The Paarl Boys’ High 150th Anniversary World Schools festival has turned out to be the damp squib many of us expected it would be. Composite teams assembled a few days ahead of the time were never going to provide much a challenge for our top school teams who have, as their greatest asset, great coaching and meticulous preparation.
There were a few wins for the overseas school teams, but in all, it’s clear that the local schools are generally cleaning up.
It’s a new concept, formulated by Heyneke Meyer, and it seems to have gotten a lot of people quite excited. Not me though, I really battle to care much about the result of Outeniqua vs the Italian All Stars, or Paarl Gim vs the USA Rhinos.
For me, it’s been just another lurch down the slippery slope that leads down to the hole that school rugby in this country is digging for itself.
Paarl Boys' High has been our top rugby school in recent years, I guess they want to call themselves the best in the world too, but this assembly of international opposition won’t prove that.
And it’s symptomatic of a deeper problem. It’s an extreme example of the adulitification of youth sport.
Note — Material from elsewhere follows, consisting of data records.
-- ==== Sys2Proof/Syntax.lean ====
section
/-!
DEFINITION. The commands the block takes: one constructor per row of the opcode table. The operands say what the command
brings from outside the block: the sender and value of a register access, the bytes of a packet or frame, a measured
physical quantity, or which instance an event concerns.
-/
namespace Sys2Proof

/-- Who makes an access (R513, R592): the control complex, a host request with its PCIe Requester ID and IDE T bit, or a
request of another node that carries the SID given at the root. -/
inductive Sender where
  | cc
  | host (rid : Nat) (tBit : Bool)
  | tree (sid : Nat)
  deriving DecidableEq, Repr

/-- A command packet as a sender posts it (R488): its channel, header fields and parameter bytes; with what a DMA
reference of it meets outside the block: the bytes of the buffer the device reads (R495) and whether a transfer fails on
PCIe (R496). -/
structure Packet where
  chan : Nat
  version : Nat := 0x0100
  flags : Nat := 0
  zero : Nat := 0
  tag : Nat
  params : List Byte := []
  dma : List Byte := []
  dmaFault : Bool := false
  deriving DecidableEq, Repr

/-- The fields of a HELLO (R570); `flags` is ROOT, PREF_UP, ACKED and HAS_PARENT in bits 0 to 3. -/
structure Hello where
  vmin : Nat
  vmax : Nat
  hops : Nat
  flags : Nat
  port : Nat
  node : Nat
  deriving DecidableEq, Repr

/-- A Rhogen packet (R566). -/
structure RlPacket where
  typ : Nat
  seqd : Bool := false
  seq : Nat := 0
  dst : Nat := 0
  src : Nat := 0
  sid : Nat := 0
  tag : Nat := 0
  ack : Nat := 0
  ackV : Bool := false
  arg : Nat := 0
  payload : List Byte := []
  deriving DecidableEq, Repr

/-- A transmit descriptor as the device reads it (R561), with the bytes of its buffer. -/
structure TxDesc where
  addr : Nat
  blen : Nat
  first : Bool
  last : Bool
  hdr : Bool := false
  txhdr : List Byte := []
  data : List Byte := []
  deriving DecidableEq, Repr
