-- ==== Sys2Proof/Machine/Bytes.lean ====
section
/-!
DEFINITION. Byte strings: byte order (R15), the check codes the chapters name (R120, R247, R360, R384), and the encoding
of command-packet parameters (R491).
-/
namespace Sys2Proof.Machine
open Sys2Proof

/-! Byte order. -/

/-- The number a byte string spells with its least significant byte first (R15). -/
def leNat : List Byte → Nat
  | [] => 0
  | b :: t => b.toNat + 256 * leNat t

/-- The number a byte string spells in wire order, most significant byte first. -/
def beNat (bs : List Byte) : Nat := bs.foldl (fun n b => 256 * n + b.toNat) 0

/-- `n` bytes of `v`, least significant first. -/
def leBytes : Nat → Nat → List Byte
  | 0, _ => []
  | n + 1, v => byte v :: leBytes n (v / 256)

/-- `n` bytes of `v` in wire order. -/
def beBytes (n v : Nat) : List Byte := (leBytes n v).reverse

/-- Bytes `k` to `k + n - 1`; bytes beyond the end read as zero. -/
def slice (bs : List Byte) (k n : Nat) : List Byte :=
  let t := (bs.drop k).take n
  t ++ List.replicate (n - t.length) 0

/-- The `n`-byte wire-order number at offset `k`. -/
def beAt (bs : List Byte) (k n : Nat) : Nat := beNat (slice bs k n)

/-- The `n`-byte little-endian number at offset `k`. -/
def leAt (bs : List Byte) (k n : Nat) : Nat := leNat (slice bs k n)

/-- Replace the bytes from offset `k` by `new`, inside the string's length. -/
def patch (bs : List Byte) (k : Nat) (new : List Byte) : List Byte :=
  let room := bs.length - k
  bs.take k ++ (new.take room) ++ bs.drop (k + (new.take room).length)

/-- The bits `hi` to `lo` of a number. -/
def bitsOf (v hi lo : Nat) : Nat := (v >>> lo) % 2 ^ (hi - lo + 1)

/-- The number with its bits `hi` to `lo` replaced by `x`. -/
def setBits (v hi lo x : Nat) : Nat :=
  let w := 2 ^ (hi - lo + 1)
  (v / 2 ^ (hi + 1)) * 2 ^ (hi + 1) + (x % w) * 2 ^ lo + v % 2 ^ lo

/-- Bit `k` of a number. -/
def bit (v k : Nat) : Bool := v.testBit k

/-- A Boolean as a bit. -/
def b2n (b : Bool) : Nat := if b then 1 else 0

/-- The two's-complement value of the low `w` bits. -/
def toSigned (w v : Nat) : Int :=
  let u := v % 2 ^ w
  if u < 2 ^ (w - 1) then (u : Int) else (u : Int) - (2 ^ w : Nat)

/-- The `w`-bit two's-complement word of an integer. -/
def ofSigned (w : Nat) (x : Int) : Nat := (x % (2 ^ w : Nat)).toNat

/-- Ceiling division. -/
def cdiv (a b : Nat) : Nat := (a + b - 1) / b

/-- The number of ones among the low `w` bits. -/
def popCount : Nat → Nat → Nat
  | 0, _ => 0
  | w + 1, v => v % 2 + popCount w (v / 2)

/-- The indices below `w` whose bit is set, in rising order. -/
def onesOf (w v : Nat) : List Nat := (List.range w).filter fun k => v.testBit k

/-! Check codes. -/

/-- Eight steps of a reflected CRC with polynomial `p`. -/
def crcBits (p : Nat) : Nat → Nat → Nat
  | 0, c => c
  | n + 1, c => crcBits p n ((c >>> 1) ^^^ (if c % 2 = 1 then p else 0))

/-- A reflected CRC over bytes, from register value `c`, without final inversion. -/
def crcReflected (p : Nat) (c : Nat) (bs : List Byte) : Nat :=
  bs.foldl (fun c b => crcBits p 8 (c ^^^ b.toNat)) c

/-- The CRC-32 of IEEE 802.3 (R247). -/
def crc32 (bs : List Byte) : Nat := crcReflected 0xEDB88320 0xFFFFFFFF bs ^^^ 0xFFFFFFFF

/-- The CRC-32C of R120 with initial register `seed` and no final inversion. -/
def crc32c (seed : Nat) (bs : List Byte) : Nat := crcReflected 0x82F63B78 seed bs

/-- `n` steps of an unreflected CRC of width `w` with polynomial `p`. -/
def crcMsbBits (w p : Nat) : Nat → Nat → Nat
  | 0, c => c
  | n + 1, c => crcMsbBits w p n (((c <<< 1) ^^^ (if c.testBit (w - 1) then p else 0)) % 2 ^ w)

/-- An unreflected CRC of width `w` over bytes, from register value `c`. -/
def crcMsb (w p c : Nat) (bs : List Byte) : Nat :=
  bs.foldl (fun c b => crcMsbBits w p 8 (c ^^^ (b.toNat <<< (w - 8)))) c

/-- The CRC-16 of the wake patterns (R360). -/
def crc16 (bs : List Byte) : Nat := crcMsb 16 0x1021 0xFFFF bs

/-- The CRC-8 of the resume marker (R388). -/
def crc8 (bs : List Byte) : Nat := crcMsb 8 0x07 0 bs

/-! Parameter encoding (R491). -/

/-- The kinds of parameter of R491: numbers of up to 64 bits, wider fields, signed numbers, MAC and IP addresses, flags and
DMA references (R493). -/
inductive Ty where
  | u (bits : Nat) | wide (bits : Nat) | s (bits : Nat) | mac | ip4 | ip6 | flag | dma
  deriving DecidableEq, Repr

/-- The bytes of a number of up to 64 bits (R491 rule 1). -/
def numBytes (bits : Nat) : Nat := if bits ≤ 8 then 1 else if bits ≤ 16 then 2 else if bits ≤ 32 then 4 else 8

/-- The bytes a parameter occupies. -/
def Ty.size : Ty → Nat
  | .u b | .s b => numBytes b
  | .wide b => 2 * cdiv b 16
  | .mac => 8 | .ip4 => 4 | .ip6 => 16 | .flag => 1 | .dma => 16

/-- The multiple at which a parameter starts. -/
def Ty.align : Ty → Nat
  | .u b | .s b => numBytes b
  | .wide _ | .mac | .ip6 | .dma => 8
  | .ip4 => 4 | .flag => 1

/-- The value a parameter's bytes spell. A MAC or IP address is the number of its bytes in wire order. -/
def Ty.decode (t : Ty) (bs : List Byte) : Nat :=
  match t with
  | .mac => beNat (bs.take 6)
  | .ip4 | .ip6 => beNat bs
  | _ => leNat bs

/-- Whether a parameter's unused high bits or bytes are nonzero (R491, R492). -/
def Ty.reservedBad (t : Ty) (bs : List Byte) : Bool :=
  match t with
  | .u b | .wide b => decide (2 ^ b ≤ leNat bs)
  | .flag => decide (2 ≤ leNat bs)
  | .mac => decide (leNat (bs.drop 6) ≠ 0)
  | .dma => decide (2 ^ 97 ≤ leNat bs)
  | .s b => let sz := 8 * numBytes b
            decide (ofSigned sz (toSigned b (leNat bs)) ≠ leNat bs)
  | .ip4 | .ip6 => false

/-- The bytes of a parameter. -/
def Ty.encode (t : Ty) (v : Nat) : List Byte :=
  match t with
  | .mac => beBytes 6 v ++ [0, 0]
  | .ip4 => beBytes 4 v
  | .ip6 => beBytes 16 v
  | t => leBytes t.size v

/-- The bytes skipped from offset `pos` to a multiple of `a`. -/
def padTo (a pos : Nat) : Nat := (a - pos % a) % a

/-- What a parameter block holds: the values in order, and whether a reserved byte or bit is nonzero. -/
structure Args where
  vals : List Nat := []
  bad : Bool := false
  size : Nat := 0
  deriving DecidableEq, Repr

/-- Value `k` of a parameter block. -/
def Args.n (a : Args) (k : Nat) : Nat := a.vals.getD k 0

/-- Flag `k` of a parameter block. -/
def Args.f (a : Args) (k : Nat) : Bool := decide (a.vals.getD k 0 ≠ 0)

/-- Signed value `k`, of `bits` bits. -/
def Args.i (a : Args) (k bits : Nat) : Int := toSigned bits (a.vals.getD k 0)

/-- Read parameters by their layout from offset `pos` of a block. -/
def parseFrom (ps : List Byte) : List Ty → Nat → Args
  | [], pos => { size := pos }
  | t :: ts, pos =>
    let pad := padTo t.align pos
    let at_ := pos + pad
    let bs := slice ps at_ t.size
    let rest := parseFrom ps ts (at_ + t.size)
    { vals := t.decode bs :: rest.vals
      bad := (decide (leNat (slice ps pos pad) ≠ 0)) || t.reservedBad bs || rest.bad
      size := rest.size }

/-- Read a whole parameter block: its fields, then zero padding to a multiple of 4. -/
def parseBlock (ts : List Ty) (ps : List Byte) : Args :=
  let a := parseFrom ps ts 0
  let pad := padTo 4 a.size
  { a with bad := a.bad || decide (leNat (slice ps a.size pad) ≠ 0), size := a.size + pad }

/-- Write parameters by their layout, from offset `pos`. -/
def emitFrom : List (Ty × Nat) → Nat → List Byte
  | [], _ => []
  | (t, v) :: ts, pos =>
    let pad := padTo t.align pos
    List.replicate pad 0 ++ t.encode v ++ emitFrom ts (pos + pad + t.size)

/-- Write a whole reply block, padded to a multiple of 4. -/
def emitBlock (fs : List (Ty × Nat)) : List Byte :=
  let bs := emitFrom fs 0
  bs ++ List.replicate (padTo 4 bs.length) 0

end Sys2Proof.Machine
end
I can’t believe that the educators in charge of the schools that agreed to the concept didn’t stop to wonder in which ways running a rugby “world cup” at school level would be a valid educational experience for the boys they are responsible for.
Surely the principle behind including sport in the educational curriculum is that lessons have a better chance of being learnt when those who are being taught are having fun. Having fun is playing with and against your friends. It’s fun to go on tour with your mates, staying together and playing traditional rivals. It’s certainly fun meeting people you played against many years later and talking about the games you played in the old days.
Some adults thought it would be fun to bring the top world school teams here and putting the top South African schools up against them. My colleagues in the social media seem to be enjoying it.
It hasn’t been much fun for me, and I wonder whether the boys who were prevented from strutting their stuff in front of the big crowds at the traditional Easter festivals like their predecessors have done, playing against opponents they will see again at the Craven Week, and next year, enjoyed it very much.